The mx box in this case handles invalid email bounces for all
others.
Bob Black
Well, it's really a problem.
If I do what you propose, then when a spammer tries to harvest the addresses, he harvests some of them (the ones that take the bait), and my front server handles a bazillion deliveries and bounces.
Either that, or email for invalid addresses doesn't bounce (which is way easier to achive in other ways, too ;-)
If the smtpd verifies the user, then spammer harvests most or all of the addresses, but the server lives and my bandwidth is unused.
I think it's a better idea to let them harvest (it's gonna cost them anyway, specially once tarpitting is on, he still has to try millions of addresses), and later block the spam.
Really a lose/lose situation :-P
> Really a lose/lose situation :-P
Unfortunatley.
how is the harvesting done? by a shotgun method, ie those that dont bounce have to be valid?

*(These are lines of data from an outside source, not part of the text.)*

@[simp] theorem reportClose_heard {a : Reports} (g : Segment) (cleared : ReasonSet) (pending : Option PendingExport)
    {s : State} (h : Heard a s.ru) : Heard a (reportClose g cleared pending s).ru := by
  unfold reportClose
  dsimp only
  (repeat' split) <;> (repeat' first | exact h | apply offer_heard)

@[simp] theorem closeFilling_heard {a : Reports} (g : Segment) {s : State}
    (h : Heard a s.ru) : Heard a (closeFilling g s).ru := by
  simp_all [closeFilling]

@[simp] theorem countBlocked_heard {a : Reports} (r : Request)  (index : Nat) {s : State}
    (h : Heard a s.ru) : Heard a (countBlocked r s index).ru := by
  unfold countBlocked; dsimp only; (repeat' split) <;> simp_all

@[simp] theorem blockFold_heard {a : Reports} (r : Request) (l : List Nat) {s : State}
    (h : Heard a s.ru) : Heard a (l.foldl (countBlocked r) s).ru := by
  induction l generalizing s with
  | nil => simpa using h
  | cons i l ih => exact ih (countBlocked_heard r i h)

@[simp] theorem blockRecordWrite_heard {a : Reports} (r : Request) (ts : List Touch) {s : State}
    (h : Heard a s.ru) : Heard a (blockRecordWrite r ts s).ru := by
  simp_all [blockRecordWrite]

@[simp] theorem capture_heard {a : Reports} (ts : List Touch) {s : State}
    (h : Heard a s.ru) : Heard a (capture ts s).ru := by
  unfold capture; dsimp only; (repeat' split) <;> simp_all

@[simp] theorem buildVerdict_heard {a : Reports} (c : ClosedEntry) (ungated integrated : Option Int) {s : State}
    (h : Heard a s.ru) : Heard a (buildVerdict c ungated integrated s).ru := by
  unfold buildVerdict; dsimp only; (repeat' split) <;> simp_all

@[simp] theorem closeEntry_heard {a : Reports} (actualEnd : Time) (aborted : Bool) {s : State}
    (h : Heard a s.ru) : Heard a (closeEntry actualEnd aborted s).ru := by
  unfold closeEntry; dsimp only; (repeat' split) <;> simp_all

@[simp] theorem openOne_heard {a : Reports} (e : Entry) (start : Time) (cause : Cause) (cuedEarly : Bool) (rest : List Entry)
    {s : State}
    (h : Heard a s.ru) : Heard a (openOne e start cause cuedEarly rest s).ru := by
  unfold openOne; dsimp only; simp_all

@[simp] theorem cascade_heard {a : Reports} (b : Bool) (l : List Entry) {s : State}
    (h : Heard a s.ru) : Heard a (cascade b l s).ru := by
  induction l generalizing s with
  | nil => simpa [cascade] using h
  | cons e l ih => unfold cascade; split <;> simp_all

@[simp] theorem openHead_heard {a : Reports} (start : Time) (cause : Cause) (cuedEarly : Bool) {s : State}
    (h : Heard a s.ru) : Heard a (openHead start cause cuedEarly s).ru := by
  unfold openHead; (repeat' split) <;> simp_all

@[simp] theorem openDefault_heard {a : Reports}  {s : State}
    (h : Heard a s.ru) : Heard a (openDefault s).ru := by
  simp_all [openDefault]

@[simp] theorem takeFiring_heard {a : Reports}  {s : State}
    (h : Heard a s.ru) : Heard a (takeFiring s).ru := by
  unfold takeFiring; dsimp only; (repeat' split) <;> simp_all

@[simp] theorem strayCue_heard {a : Reports} (captured : Time) {s : State}
    (h : Heard a s.ru) : Heard a (strayCue captured s).ru := by
  unfold strayCue; dsimp only; simp_all

@[simp] theorem judgeCue_heard {a : Reports} (captured : Time) {s : State}
    (h : Heard a s.ru) : Heard a (judgeCue captured s).ru := by
  unfold judgeCue; (repeat' split) <;> simp_all

@[simp] theorem takeCue_heard {a : Reports}  {s : State}
    (h : Heard a s.ru) : Heard a (takeCue s).ru := by
  unfold takeCue; dsimp only; (repeat' split) <;> simp_all

@[simp] theorem completeScan_heard {a : Reports} (bank : Bank) {s : State}
    (h : Heard a s.ru) : Heard a (completeScan bank s).ru := by
  unfold completeScan; dsimp only; (repeat' split) <;> simp_all

@[simp] theorem askHold_heard {a : Reports} (e : OpenEntry) (reason : HoldReason) (start : Time) {s : State}
    (h : Heard a s.ru) : Heard a (askHold e reason start s).ru := by
  simp_all [askHold]

@[simp] theorem becomeActive_heard {a : Reports}  {s : State}
    (h : Heard a s.ru) : Heard a (becomeActive s).ru := by
  unfold becomeActive; dsimp only; (repeat' split) <;> simp_all

@[simp] theorem decideActivity_heard {a : Reports} (level : Option Int) {s : State}
    (h : Heard a s.ru) : Heard a (decideActivity level s).ru := by
  unfold decideActivity; dsimp only; (repeat' split) <;> simp_all

@[simp] theorem beginDeadAir_heard {a : Reports}  {s : State}
    (h : Heard a s.ru) : Heard a (beginDeadAir s).ru := by
  unfold beginDeadAir; dsimp only; (repeat' split) <;> simp_all

@[simp] theorem activityTick_heard {a : Reports}  {s : State}
    (h : Heard a s.ru) : Heard a (activityTick s).ru := by
  unfold activityTick; dsimp only; (repeat' split) <;> simp_all

@[simp] theorem takeQualifying_heard {a : Reports} (u : UnitShadow) (e : OpenEntry) {s : State}
    (h : Heard a s.ru) : Heard a (takeQualifying u e s).ru := by
  unfold takeQualifying; dsimp only; (repeat' split) <;> simp_all

@[simp] theorem commitUnit_heard {a : Reports} (u : UnitShadow) {s : State}
    (h : Heard a s.ru) : Heard a (commitUnit u s).ru := by
  unfold commitUnit; (repeat' split) <;> simp_all

@[simp] theorem continueUnit_heard {a : Reports} (u : UnitShadow) (offset : Nat) (b : WBeat) {s : State}
    (h : Heard a s.ru) : Heard a (continueUnit u offset b s).ru := by
  unfold continueUnit; dsimp only; (repeat' split) <;> simp_all

@[simp] theorem tearUnit_heard {a : Reports} (u : UnitShadow) (offset : Nat) {s : State}
    (h : Heard a s.ru) : Heard a (tearUnit u offset s).ru := by
  unfold tearUnit; dsimp only; (repeat' split) <;> simp_all

@[simp] theorem captionBeatEvent_heard {a : Reports} (c : CaptionBeat) {s : State}
    (h : Heard a s.ru) : Heard a (captionBeatEvent c s).ru := by
  unfold captionBeatEvent; (repeat' split) <;> simp_all

@[simp] theorem takeCaption_heard {a : Reports}  {s : State}
    (h : Heard a s.ru) : Heard a (takeCaption s).ru := by
  unfold takeCaption; dsimp only; (repeat' split) <;> simp_all

@[simp] theorem beginGap_heard {a : Reports}  {s : State}
    (h : Heard a s.ru) : Heard a (beginGap s).ru := by
  unfold beginGap; dsimp only; (repeat' split) <;> simp_all

@[simp] theorem captionTick_heard {a : Reports}  {s : State}
    (h : Heard a s.ru) : Heard a (captionTick s).ru := by
  unfold captionTick; dsimp only; (repeat' split) <;> simp_all

@[simp] theorem offerAudioState_heard {a : Reports} (cause : AudioCause) (before : Engine) {s : State}
    (h : Heard a s.ru) : Heard a (offerAudioState cause before s).ru := by
  simp_all [offerAudioState]

@[simp] theorem takeDescriptor_heard {a : Reports}  {s : State}
    (h : Heard a s.ru) : Heard a (takeDescriptor s).ru := by
  unfold takeDescriptor; dsimp only; (repeat' split) <;> simp_all
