/-- Every beat lies where the first one does, and that is a given place. -/
theorem beats_alike (mp : MemPath) {r : Request} (len : 1 ≤ r.access.length) (place : Option Nat) :
    (beatRegions mp r).all (· == regionAt mp r.addr) = true ∧ regionAt mp r.addr = place
      ↔ ∀ i < r.access.length, regionAt mp (r.addr + 8 * i) = place := by
  simp only [beatRegions, List.all_map, List.all_eq_true, List.mem_range, Function.comp, beq_iff_eq]
  refine ⟨fun ⟨alike, first⟩ i hi => (alike i hi).trans first, fun h => ?_⟩
  have first : regionAt mp r.addr = place := h 0 len
  exact ⟨fun i hi => (h i hi).trans first.symm, first⟩

/-- The region of a request whose beats all lie in one place. -/
def placed : Option Nat → Region
  | none => .outside
  | some k => .inside k

theorem regionOf_placed (mp : MemPath) {r : Request} (len : 1 ≤ r.access.length) (place : Option Nat) :
    regionOf mp r = placed place
      ↔ r.addr + 8 * r.access.length ≤ 2 ^ 36 ∧ ∀ i < r.access.length, regionAt mp (r.addr + 8 * i) = place := by
  rw [← beats_alike mp len, ← Nat.not_lt]
  change _ ↔ ¬ Config.addressEnd < r.addr + 8 * r.access.length ∧ _
  by_cases past : Config.addressEnd < r.addr + 8 * r.access.length
  · cases place <;> simp [regionOf, past, placed]
  · by_cases alike : (beatRegions mp r).all (· == regionAt mp r.addr) = true
    · simp only [regionOf, past, alike, if_true, if_false]
      cases regionAt mp r.addr <;> cases place <;> simp [placed]
    · cases place <;> simp [regionOf, past, alike, placed]

theorem regionOf_crossing {mp : MemPath} {r : Request} {charged : Option Nat} (h : regionOf mp r = .crossing charged) :
    (beatRegions mp r).findSome? id = charged := by
  unfold regionOf at h
  dsimp only at h
  (repeat' split at h) <;> simp_all

/-- The first place where a search over an initial segment succeeds. -/
theorem findSome?_range {β : Type} {f : Nat → Option β} {b : β} :
    ∀ {n : Nat}, (List.range n).findSome? f = some b → ∃ i < n, f i = some b ∧ ∀ j < i, f j = none
  | 0, h => by simp at h
  | n + 1, h => by
    rw [List.range_succ, List.findSome?_append, Option.or_eq_some_iff] at h
    obtain h | ⟨none_before, h⟩ := h
    · obtain ⟨i, hi, found, before⟩ := findSome?_range h
      exact ⟨i, Nat.lt_succ_of_lt hi, found, before⟩
    · refine ⟨n, Nat.lt_succ_self n, by simpa using h, fun j hj => ?_⟩
      exact List.findSome?_eq_none_iff.mp none_before j (List.mem_range.mpr hj)

/-- A crossing burst is charged to the first region that its beats enter (R7). -/
theorem regionOf_charged {mp : MemPath} {r : Request} {k : Nat} (h : regionOf mp r = .crossing (some k)) :
    ∃ i < r.access.length, regionAt mp (r.addr + 8 * i) = some k ∧ ∀ j < i, regionAt mp (r.addr + 8 * j) = none := by
  have found := regionOf_crossing h
  rw [beatRegions, List.findSome?_map] at found
  exact findSome?_range found

theorem regionOf_uncharged {mp : MemPath} {r : Request} (h : regionOf mp r = .crossing none) (i : Nat)
    (hi : i < r.access.length) : regionAt mp (r.addr + 8 * i) = none := by
  have found := regionOf_crossing h
  rw [beatRegions, List.findSome?_map, List.findSome?_eq_none_iff] at found
  exact found i (List.mem_range.mpr hi)

/-! ### Judgement (R8 to R10) -/

theorem inSet_iff (m : Master) (set : MasterSet) : inSet m set = true ↔ m ≠ 15 ∧ set.getLsbD m.toNat = true := by
  simp [inSet]

theorem judge_crossing {s : State} {r : Request} {c : Option Nat} (h : regionOf s.mp r = .crossing c) :
    judge s r = .block c .crossing := by simp only [judge, h]

theorem judge_outside {s : State} {r : Request} (h : regionOf s.mp r = .outside) : judge s r = .forward := by
  simp only [judge, h]

theorem judge_control {s : State} {r : Request} (h : regionOf s.mp r = .inside 8) :
    judge s r = if inSet r.master s.cu.controlMask then .forward else .block (some 8) .controlMask := by
  simp only [judge, h, controlIndex, if_true]

theorem judge_slot {s : State} {r : Request} {k : Nat} {w : Window} (slot : k < 8) (h : regionOf s.mp r = .inside k)
    (hw : windowAt s.mp k = some w) : judge s r = judgeWindow k w r := by
  simp only [judge, h, hw, controlIndex, slot.ne, if_false]

theorem judgeWindow_read {k : Nat} {w : Window} {r : Request} (h : r.access.isWrite = false) :
    judgeWindow k w r = if inSet r.master w.readMask then .forward else .block (some k) .readMask := by simp [judgeWindow, h]
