-- ==== Sys2Proof/Machine/Arithmetic.lean ====
section
/-! DEFINITION. Balance arithmetic (03_balance_arithmetic.md): rotation, sums, score, candidate moves, selection and
reconciliation, as exact integer functions of the round working set. -/

namespace Sys2Proof.Machine

/-! ### The √3 term and rotation (R41, R42) -/

/-- The √3 term: floor((v × 3547 + 1024) / 2048). Int's `/` rounds down for a positive divisor (R41). -/
def sqrt3 (v : Int) : Int := (v * 3547 + 1024) / 2048

/-- The rotated contribution on a phase, in ru (R42). -/
def rotate (p : Phase) (v : Phasor) : Phasor :=
  match p with
  | .l1 => { x := 2 * v.x, y := 2 * v.y }
  | .l2 => { x := -v.x + sqrt3 v.y, y := -sqrt3 v.x - v.y }
  | .l3 => { x := -v.x - sqrt3 v.y, y := sqrt3 v.x - v.y }

def Phasor.zero : Phasor := { x := 0, y := 0 }

def Phasor.add (u v : Phasor) : Phasor := { x := u.x + v.x, y := u.y + v.y }

def Phasor.sub (u v : Phasor) : Phasor := { x := u.x - v.x, y := u.y - v.y }

/-- The squared magnitude x² + y². -/
def Phasor.normSq (v : Phasor) : Int := v.x * v.x + v.y * v.y

/-- The sum of a list of phasors, component by component. -/
def phasorSum (vs : List Phasor) : Phasor := vs.foldl Phasor.add Phasor.zero

/-! ### The integer square root (R45) -/

/-- The root built bit by bit: with `r` found so far, bits `k-1` to 0 are still to be tried. -/
def isqrtFrom (n : Nat) : Nat → Nat → Nat
  | 0, r => r
  | k + 1, r => isqrtFrom n k (if (r + 2 ^ k) * (r + 2 ^ k) ≤ n then r + 2 ^ k else r)

/-- The largest r with r × r ≤ n (R45). -/
def isqrt (n : Nat) : Nat := isqrtFrom n (n.log2 / 2 + 1) 0

/-! ### Segment sums, score and estimates (R43 to R46) -/

/-- A consumer is counted when its copied phase state is CONFIRMED, MOVING or UNCERTAIN; its phase is the copied
recorded phase (R15, R40). -/
def WorkEntry.countedPhase (e : WorkEntry) : Option Phase :=
  if e.phaseState = .unknown then none else e.recorded

/-- The rotated contribution of an entry, none if it is not counted (R40, R42). -/
def WorkEntry.contribution (e : WorkEntry) : Option Phasor := e.countedPhase.map fun p => rotate p e.frozen

/-- The neutral sum of segment k: the contributions of all counted consumers at segment k or beyond (R43). -/
def neutralSum (es : List WorkEntry) (k : Nat) : Phasor :=
  phasorSum ((es.filter fun e => decide (k ≤ e.segment)).filterMap WorkEntry.contribution)

/-- The unrotated sum on a phase at segment k (R46). -/
def phaseSumOn (es : List WorkEntry) (k : Nat) (p : Phase) : Phasor :=
  phasorSum ((es.filter fun e => decide (k ≤ e.segment) && e.countedPhase == some p).map (·.frozen))

/-- The three phase sums of segment k (R46). -/
def phaseSums (es : List WorkEntry) (k : Nat) : PerPhase Phasor :=
  ⟨phaseSumOn es k .l1, phaseSumOn es k .l2, phaseSumOn es k .l3⟩

/-- The threshold (10 × limit)² in dA² (R25, R46). -/
def limitSq (limit : Nat) : Int := ((10 * limit * (10 * limit) : Nat) : Int)

/-- Magnitude estimate of a phase sum (R46). -/
def magnitude (v : Phasor) : Nat := isqrt v.normSq.toNat

/-- The neutral estimate floor(isqrt(Q) / 2) in dA (R45). -/
def neutralEstimate (v : Phasor) : Nat := isqrt v.normSq.toNat / 2

/-- The weight of segment k (R35, R44). -/
def Policy.weight (p : Policy) (k : Nat) : Nat := p.weights.getD k 0

/-- The phase limit of segment k as copied (R67). -/
def WorkingSet.limit (w : WorkingSet) (k : Nat) : Nat := w.limits.getD k 0

/-- The accumulated neutral sums of the installed segments (R43). -/
def WorkingSet.neutrals (w : WorkingSet) : List Phasor := (List.range w.count).map (neutralSum w.entries)

/-- The accumulated phase sums of the installed segments (R46). -/
def WorkingSet.sums (w : WorkingSet) : List (PerPhase Phasor) := (List.range w.count).map (phaseSums w.entries)

/-- The weighted sum of the squared magnitudes (R44). -/
def weightedScore (p : Policy) (ns : List Phasor) : Int :=
  (ns.zipIdx.map fun (v, k) => (p.weight k : Int) * v.normSq).sum

/-- The accumulated score of a round (R44). -/
def WorkingSet.score (w : WorkingSet) : Nat := (weightedScore w.policy w.neutrals).toNat

/-- The published result of segment k (R26, R68). -/
def WorkingSet.segResult (w : WorkingSet) (k : Nat) : SegResult :=
  let nk := neutralSum w.entries k
  let ps := phaseSums w.entries k
  { round := w.round, neutral := nk, q := nk.normSq.toNat, estimate := neutralEstimate nk, sums := ps,
    magnitudes := ps.map magnitude, overLimit := ps.map fun v => decide (limitSq (w.limit k) < v.normSq) }

/-! ### Reconciliation with the head (R33, R55, R56) -/

/-- The head report the round may use: the copy, if its age is within the head age limit (R33). -/
def WorkingSet.freshHead (w : WorkingSet) : Option HeadReport :=
  match w.head with
  | some h => if since w.round h.stamp ≤ w.policy.headAge then some h else none
  | none => none

/-- The residuals of the three phases against a head report (R55). -/
def WorkingSet.residual (w : WorkingSet) (h : HeadReport) : PerPhase Phasor :=
  let p0 := phaseSums w.entries 0
  ⟨h.currents.l1.sub p0.l1, h.currents.l2.sub p0.l2, h.currents.l3.sub p0.l3⟩

/-- Reconciliation has failed: tolerance above 0, a fresh report, and some squared residual above the square of the
tolerance (R56). -/
def WorkingSet.mismatch (w : WorkingSet) : Bool :=
  match w.freshHead with
  | some h =>
    decide (0 < w.policy.headTolerance) &&
      (w.residual h).toList.any fun r => decide (((w.policy.headTolerance * w.policy.headTolerance : Nat) : Int) < r.normSq)
  | none => false

/-! ### Eligibility (R70) -/

/-- The permitted targets: allowed, other than the copied recorded phase, PRESENT at the latch, in order (R48, R70). -/
def WorkingSet.targets (w : WorkingSet) (e : WorkEntry) : List Phase :=
  phases.filter fun q => e.allowed.get q && e.recorded != some q && w.present.get q

/-- A consumer is eligible for selection (R70). -/
def WorkingSet.eligible (w : WorkingSet) (e : WorkEntry) : Bool :=
  e.phaseState == .confirmed &&
  (match e.readingRound with
    | some r => decide (since w.round r ≤ w.policy.staleness)
    | none => false) &&
  !e.held &&
  !frozenAt w.frozenSegs e.segment &&
  decide (e.health ≤ 39) &&
  !e.lockout && !e.fault &&
  (match e.lastMove with
    | some r => decide (w.policy.dwell ≤ since w.round r)
    | none => true) &&
  decide (e.ops < w.policy.opsLimit) &&
  !(w.targets e).isEmpty

/-! ### Candidates and selection (R48 to R54) -/

/-- The working sums of a search: neutral sums and phase sums of the installed segments (R47, R53). -/
structure WorkSums where
  neutrals : List Phasor
  sums : List (PerPhase Phasor)
  deriving DecidableEq, Repr

/-- A candidate: a consumer, its source and a target (R48). -/
structure Candidate where
  entry : WorkEntry
  source : Phase
  target : Phase
  deriving DecidableEq, Repr

/-- An entry of the selected list (R54). -/
structure Selected where
  consumer : Nat
  source : Phase
  target : Phase
  gain : Int
  effective : Int
  deriving DecidableEq, Repr

/-- The candidates of a search: eligible consumers not yet chosen, ascending, each with its permitted targets in
order (R48). -/
def WorkingSet.candidates (w : WorkingSet) (chosen : List Nat) : List Candidate :=
  (w.entries.filter fun e => w.eligible e && !chosen.contains e.n).flatMap fun e =>
    match e.recorded with
    | some p => (w.targets e).map fun q => { entry := e, source := p, target := q }
    | none => []

/-- The change of a candidate (R49). -/
def Candidate.delta (c : Candidate) : Phasor := (rotate c.target c.entry.frozen).sub (rotate c.source c.entry.frozen)

/-- The gain: the weighted fall of the squared sums of segments 0 to the consumer's own (R49). -/
def gain (p : Policy) (ws : WorkSums) (c : Candidate) : Int :=
  ((ws.neutrals.take (c.entry.segment + 1)).zipIdx.map fun (v, k) =>
    (p.weight k : Int) * (v.normSq - (v.add c.delta).normSq)).sum

/-- The effective gain (R50). -/
def effective (p : Policy) (ws : WorkSums) (c : Candidate) : Int :=
  gain p ws c - ((c.entry.cost * p.costUnit : Nat) : Int)

/-- A candidate is accepted on its effective gain (R50). -/
def acceptable (p : Policy) (e : Int) : Bool := decide (0 < e) && decide ((p.gainMin : Int) ≤ e)

/-- A phase sum after the move is over its limit and raised (R51). -/
def breaks (limit : Nat) (before after : Phasor) : Bool :=
  decide (limitSq limit < after.normSq) && decide (before.normSq < after.normSq)

/-- A candidate is within the phase-limit rule on every segment it affects (R51). -/
def WorkingSet.withinLimits (w : WorkingSet) (ws : WorkSums) (c : Candidate) : Bool :=
  (ws.sums.take (c.entry.segment + 1)).zipIdx.all fun (ps, k) =>
    !breaks (w.limit k) (ps.get c.source) ((ps.get c.source).sub c.entry.frozen) &&
    !breaks (w.limit k) (ps.get c.target) ((ps.get c.target).add c.entry.frozen)

/-- The better of the best so far and a new candidate: the larger effective gain, the earlier on a tie (R52). -/
def better (best : Option (Candidate × Int)) (c : Candidate) (e : Int) : Option (Candidate × Int) :=
  match best with
  | some (b, eb) => if eb < e then some (c, e) else some (b, eb)
  | none => some (c, e)

/-- The choice of one search among its candidates, in order (R50 to R52). -/
def WorkingSet.choose (w : WorkingSet) (ws : WorkSums) (cs : List Candidate) : Option (Candidate × Int) :=
  cs.foldl (fun best c =>
    let e := effective w.policy ws c
    if acceptable w.policy e && w.withinLimits ws c then better best c e else best) none

/-- The working sums after a chosen move (R53). -/
def WorkSums.apply (ws : WorkSums) (c : Candidate) : WorkSums where
  neutrals := ws.neutrals.zipIdx.map fun (v, k) => if k ≤ c.entry.segment then v.add c.delta else v
  sums := ws.sums.zipIdx.map fun (ps, k) =>
    if k ≤ c.entry.segment then
      let ps := ps.set c.source ((ps.get c.source).sub c.entry.frozen)
      ps.set c.target ((ps.get c.target).add c.entry.frozen)
    else ps

/-- The searches of a round: at most `left` more moves; answers the moves chosen in order and the candidates examined
(R48, R53, R71). -/
def WorkingSet.searches (w : WorkingSet) : Nat → WorkSums → List Nat → List Selected × Nat
  | 0, _, _ => ([], 0)
  | left + 1, ws, chosen =>
    let cs := w.candidates chosen
    match w.choose ws cs with
    | none => ([], cs.length)
    | some (c, e) =>
      let rest := w.searches left (ws.apply c) (c.entry.n :: chosen)
      ({ consumer := c.entry.n, source := c.source, target := c.target, gain := gain w.policy ws c, effective := e }
        :: rest.1, cs.length + rest.2)

/-- The selection of a round whose gate is open (R71). -/
def WorkingSet.select (w : WorkingSet) : List Selected × Nat :=
  w.searches w.policy.movesPerRound { neutrals := w.neutrals, sums := w.sums } []

/-! ### The gate (R69) -/

/-- The first gate condition that does not hold gives the outcome; none when the gate is open (R69). -/
def WorkingSet.gate (w : WorkingSet) : Option RoundOutcome :=
  if w.run = .off then some .off
  else if w.mains ≠ .valid then some .mains
  else if w.occupancy ≠ 0 then some .deferred
  else if w.mismatch then some .mismatch
  else none

/-- The selected list and the candidates examined; nothing where the gate is closed (R69). -/
def WorkingSet.selection (w : WorkingSet) : List Selected × Nat :=
  if w.gate.isNone then w.select else ([], 0)

/-- The provisional outcome (R69). -/
def WorkingSet.provisional (w : WorkingSet) : RoundOutcome :=
  match w.gate with
  | some o => o
  | none => if w.selection.1.isEmpty then .none else .selected

end Sys2Proof.Machine
end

William: pretty much. Now that you make me think about it... the common qmail behaviour, won't it make some naïve spammer think qmail servers have trillions of mail accounts? ;-)
Why not just use the patches for qmail-smtpd that allow for user checking, are battle tested in large production environments, retain the speed and security of qmail-smtpd, and offer integration with virtual environments like vpopmail?
Perl's a great language, and lots of cool apps are written in it, but the downsides for any sort of volume are just too numerous to contemplate. I'm sorry, but a memory footprint of several meg per smtp connection would absolutely obliterate my production environment.